BEGIN THE RECORDS
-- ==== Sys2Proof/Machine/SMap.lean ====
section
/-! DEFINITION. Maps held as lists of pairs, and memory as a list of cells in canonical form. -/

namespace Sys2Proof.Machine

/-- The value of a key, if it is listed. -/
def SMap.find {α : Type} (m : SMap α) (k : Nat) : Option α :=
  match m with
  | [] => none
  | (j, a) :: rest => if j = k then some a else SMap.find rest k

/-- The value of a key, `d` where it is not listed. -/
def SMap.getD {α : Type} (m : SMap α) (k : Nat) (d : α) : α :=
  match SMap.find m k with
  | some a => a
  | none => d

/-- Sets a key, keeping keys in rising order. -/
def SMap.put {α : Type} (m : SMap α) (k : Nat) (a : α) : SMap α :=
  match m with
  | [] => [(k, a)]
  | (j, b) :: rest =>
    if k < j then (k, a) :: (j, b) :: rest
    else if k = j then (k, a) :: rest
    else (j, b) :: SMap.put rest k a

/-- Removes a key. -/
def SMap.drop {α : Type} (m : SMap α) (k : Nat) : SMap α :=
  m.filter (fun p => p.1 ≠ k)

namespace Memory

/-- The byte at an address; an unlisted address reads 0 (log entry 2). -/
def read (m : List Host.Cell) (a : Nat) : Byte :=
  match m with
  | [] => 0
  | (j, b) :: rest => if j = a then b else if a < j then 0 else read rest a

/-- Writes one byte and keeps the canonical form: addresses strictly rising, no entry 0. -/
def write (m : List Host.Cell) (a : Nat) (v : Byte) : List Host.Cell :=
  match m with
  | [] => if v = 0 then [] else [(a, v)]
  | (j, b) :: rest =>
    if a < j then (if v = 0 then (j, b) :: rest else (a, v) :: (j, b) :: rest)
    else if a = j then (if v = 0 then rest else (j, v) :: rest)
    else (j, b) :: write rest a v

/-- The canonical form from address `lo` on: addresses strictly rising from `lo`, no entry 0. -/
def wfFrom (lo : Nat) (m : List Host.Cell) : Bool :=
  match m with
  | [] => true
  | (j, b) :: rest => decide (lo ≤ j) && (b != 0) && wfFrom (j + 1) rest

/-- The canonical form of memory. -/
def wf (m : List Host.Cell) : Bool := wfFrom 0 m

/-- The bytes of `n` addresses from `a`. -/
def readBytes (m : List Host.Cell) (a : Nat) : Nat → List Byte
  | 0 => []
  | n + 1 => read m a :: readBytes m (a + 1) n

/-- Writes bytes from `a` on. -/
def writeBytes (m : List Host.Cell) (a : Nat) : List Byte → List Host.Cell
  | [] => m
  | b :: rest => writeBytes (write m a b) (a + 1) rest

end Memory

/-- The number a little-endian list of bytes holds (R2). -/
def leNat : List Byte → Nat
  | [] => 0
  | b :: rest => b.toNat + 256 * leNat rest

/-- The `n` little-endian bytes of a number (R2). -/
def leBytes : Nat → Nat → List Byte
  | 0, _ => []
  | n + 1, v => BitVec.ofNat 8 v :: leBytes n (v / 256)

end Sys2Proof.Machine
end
END THE RECORDS
BEGIN THE RECORDS
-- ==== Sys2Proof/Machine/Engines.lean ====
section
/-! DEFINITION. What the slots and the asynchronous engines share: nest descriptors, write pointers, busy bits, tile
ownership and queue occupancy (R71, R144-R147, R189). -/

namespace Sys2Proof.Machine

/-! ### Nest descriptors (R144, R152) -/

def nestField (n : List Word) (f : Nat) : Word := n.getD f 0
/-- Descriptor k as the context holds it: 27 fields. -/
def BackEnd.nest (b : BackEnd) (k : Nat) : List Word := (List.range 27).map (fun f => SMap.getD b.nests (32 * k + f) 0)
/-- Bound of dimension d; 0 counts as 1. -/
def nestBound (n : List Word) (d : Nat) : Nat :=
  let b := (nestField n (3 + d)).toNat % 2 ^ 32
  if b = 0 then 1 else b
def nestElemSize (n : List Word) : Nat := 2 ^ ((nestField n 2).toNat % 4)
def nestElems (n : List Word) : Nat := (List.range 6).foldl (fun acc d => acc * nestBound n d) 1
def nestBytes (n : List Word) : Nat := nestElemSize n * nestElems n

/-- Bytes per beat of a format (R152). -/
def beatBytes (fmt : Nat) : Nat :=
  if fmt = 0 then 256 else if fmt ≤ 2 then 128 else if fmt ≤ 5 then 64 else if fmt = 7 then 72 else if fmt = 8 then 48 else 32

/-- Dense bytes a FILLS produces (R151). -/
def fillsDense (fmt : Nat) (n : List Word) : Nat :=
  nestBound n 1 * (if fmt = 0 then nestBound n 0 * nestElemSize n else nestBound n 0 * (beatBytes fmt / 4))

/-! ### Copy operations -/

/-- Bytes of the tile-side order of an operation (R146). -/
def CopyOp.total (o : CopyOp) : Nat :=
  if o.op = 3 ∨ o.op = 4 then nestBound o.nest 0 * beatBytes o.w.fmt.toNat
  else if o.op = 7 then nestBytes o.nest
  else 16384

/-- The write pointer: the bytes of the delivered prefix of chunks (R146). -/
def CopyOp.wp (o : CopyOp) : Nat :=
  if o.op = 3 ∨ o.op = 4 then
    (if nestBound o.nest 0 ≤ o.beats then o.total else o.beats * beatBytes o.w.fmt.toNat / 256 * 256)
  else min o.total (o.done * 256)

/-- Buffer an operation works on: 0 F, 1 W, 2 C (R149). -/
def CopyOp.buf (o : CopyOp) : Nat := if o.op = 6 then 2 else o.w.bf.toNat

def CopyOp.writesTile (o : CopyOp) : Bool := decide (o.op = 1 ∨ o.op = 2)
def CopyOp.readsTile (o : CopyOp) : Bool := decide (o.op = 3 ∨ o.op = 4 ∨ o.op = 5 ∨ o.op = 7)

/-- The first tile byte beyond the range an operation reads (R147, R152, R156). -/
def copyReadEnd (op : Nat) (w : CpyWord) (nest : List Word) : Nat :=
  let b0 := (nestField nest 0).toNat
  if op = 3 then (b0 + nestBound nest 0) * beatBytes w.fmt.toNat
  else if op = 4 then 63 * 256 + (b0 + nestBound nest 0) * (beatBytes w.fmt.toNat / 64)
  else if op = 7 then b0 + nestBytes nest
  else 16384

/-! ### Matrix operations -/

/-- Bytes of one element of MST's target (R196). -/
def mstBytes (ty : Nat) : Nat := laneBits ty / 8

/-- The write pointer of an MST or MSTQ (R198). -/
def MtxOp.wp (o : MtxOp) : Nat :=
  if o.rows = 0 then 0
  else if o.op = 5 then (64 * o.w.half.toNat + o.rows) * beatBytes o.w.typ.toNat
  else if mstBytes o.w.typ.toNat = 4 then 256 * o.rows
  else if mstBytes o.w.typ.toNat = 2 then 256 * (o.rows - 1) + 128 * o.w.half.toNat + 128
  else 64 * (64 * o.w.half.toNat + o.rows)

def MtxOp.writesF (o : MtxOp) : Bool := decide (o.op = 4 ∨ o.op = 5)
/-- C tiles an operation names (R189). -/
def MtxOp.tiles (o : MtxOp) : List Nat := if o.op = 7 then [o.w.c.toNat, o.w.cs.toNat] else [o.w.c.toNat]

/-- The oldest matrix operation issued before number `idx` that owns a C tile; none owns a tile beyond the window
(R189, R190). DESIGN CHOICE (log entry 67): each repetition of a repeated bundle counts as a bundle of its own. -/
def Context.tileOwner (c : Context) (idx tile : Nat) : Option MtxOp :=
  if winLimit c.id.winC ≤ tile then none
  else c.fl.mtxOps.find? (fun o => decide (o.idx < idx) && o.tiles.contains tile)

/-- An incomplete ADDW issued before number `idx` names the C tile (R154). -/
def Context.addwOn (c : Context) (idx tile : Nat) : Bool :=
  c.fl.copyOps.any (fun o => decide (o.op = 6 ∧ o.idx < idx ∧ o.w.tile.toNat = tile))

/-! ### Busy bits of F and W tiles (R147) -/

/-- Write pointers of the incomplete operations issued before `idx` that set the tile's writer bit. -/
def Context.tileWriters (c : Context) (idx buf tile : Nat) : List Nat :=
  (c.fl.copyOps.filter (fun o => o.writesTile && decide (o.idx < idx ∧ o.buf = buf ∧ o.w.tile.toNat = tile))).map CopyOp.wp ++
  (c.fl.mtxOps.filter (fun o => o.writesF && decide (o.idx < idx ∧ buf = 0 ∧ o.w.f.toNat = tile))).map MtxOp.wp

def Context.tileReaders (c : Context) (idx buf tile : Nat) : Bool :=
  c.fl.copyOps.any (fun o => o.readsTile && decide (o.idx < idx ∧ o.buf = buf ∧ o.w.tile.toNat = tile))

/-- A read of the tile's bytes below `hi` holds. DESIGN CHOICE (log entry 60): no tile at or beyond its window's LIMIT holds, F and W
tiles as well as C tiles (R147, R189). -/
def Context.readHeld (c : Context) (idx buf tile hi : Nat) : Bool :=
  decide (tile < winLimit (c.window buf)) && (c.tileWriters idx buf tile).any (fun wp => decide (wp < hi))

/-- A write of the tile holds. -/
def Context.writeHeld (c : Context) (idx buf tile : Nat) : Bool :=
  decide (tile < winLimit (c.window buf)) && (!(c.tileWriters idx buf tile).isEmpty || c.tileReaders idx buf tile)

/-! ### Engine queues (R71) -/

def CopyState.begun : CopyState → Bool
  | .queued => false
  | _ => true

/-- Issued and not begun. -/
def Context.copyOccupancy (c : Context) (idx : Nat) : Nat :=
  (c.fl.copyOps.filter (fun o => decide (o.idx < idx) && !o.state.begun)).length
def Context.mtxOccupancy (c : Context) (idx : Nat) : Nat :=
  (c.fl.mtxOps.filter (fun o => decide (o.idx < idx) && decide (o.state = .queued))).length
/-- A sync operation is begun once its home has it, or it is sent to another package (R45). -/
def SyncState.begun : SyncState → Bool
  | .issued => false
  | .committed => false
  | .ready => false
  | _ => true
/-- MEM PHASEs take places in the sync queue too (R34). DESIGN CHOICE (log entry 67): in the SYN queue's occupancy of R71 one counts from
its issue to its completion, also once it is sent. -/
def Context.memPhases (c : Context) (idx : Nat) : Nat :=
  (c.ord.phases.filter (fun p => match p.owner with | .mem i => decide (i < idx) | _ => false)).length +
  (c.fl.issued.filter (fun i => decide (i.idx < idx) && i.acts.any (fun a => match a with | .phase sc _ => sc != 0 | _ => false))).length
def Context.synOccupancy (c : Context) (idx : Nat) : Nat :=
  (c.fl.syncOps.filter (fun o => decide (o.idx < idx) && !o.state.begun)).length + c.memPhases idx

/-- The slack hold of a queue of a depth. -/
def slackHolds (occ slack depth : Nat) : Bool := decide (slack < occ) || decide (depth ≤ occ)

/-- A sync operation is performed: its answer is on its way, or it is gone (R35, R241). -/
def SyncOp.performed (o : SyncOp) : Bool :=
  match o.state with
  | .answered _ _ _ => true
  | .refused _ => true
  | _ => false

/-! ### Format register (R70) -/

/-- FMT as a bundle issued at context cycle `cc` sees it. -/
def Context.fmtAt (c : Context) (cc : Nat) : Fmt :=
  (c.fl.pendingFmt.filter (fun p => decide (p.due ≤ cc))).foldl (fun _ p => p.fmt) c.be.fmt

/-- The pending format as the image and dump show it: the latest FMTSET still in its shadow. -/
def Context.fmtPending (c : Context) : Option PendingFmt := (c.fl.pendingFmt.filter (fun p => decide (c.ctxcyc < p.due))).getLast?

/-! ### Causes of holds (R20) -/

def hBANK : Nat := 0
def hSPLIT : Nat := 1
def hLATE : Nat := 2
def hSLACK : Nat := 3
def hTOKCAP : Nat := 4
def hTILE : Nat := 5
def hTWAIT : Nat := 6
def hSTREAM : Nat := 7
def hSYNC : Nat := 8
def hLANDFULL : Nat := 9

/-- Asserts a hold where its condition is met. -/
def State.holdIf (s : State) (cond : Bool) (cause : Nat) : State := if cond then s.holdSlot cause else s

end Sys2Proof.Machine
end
END THE RECORDS
Above are the entries. Quote exactly the lines from the one bearing "holds, F and W" through the one bearing "def Context.readHeld (c".

/-- A read of the tile's bytes below `hi` holds. DESIGN CHOICE (log entry 60): no tile at or beyond its window's LIMIT holds, F and W
tiles as well as C tiles (R147, R189). -/
def Context.readHeld (c : Context) (idx buf tile hi : Nat) : Bool :=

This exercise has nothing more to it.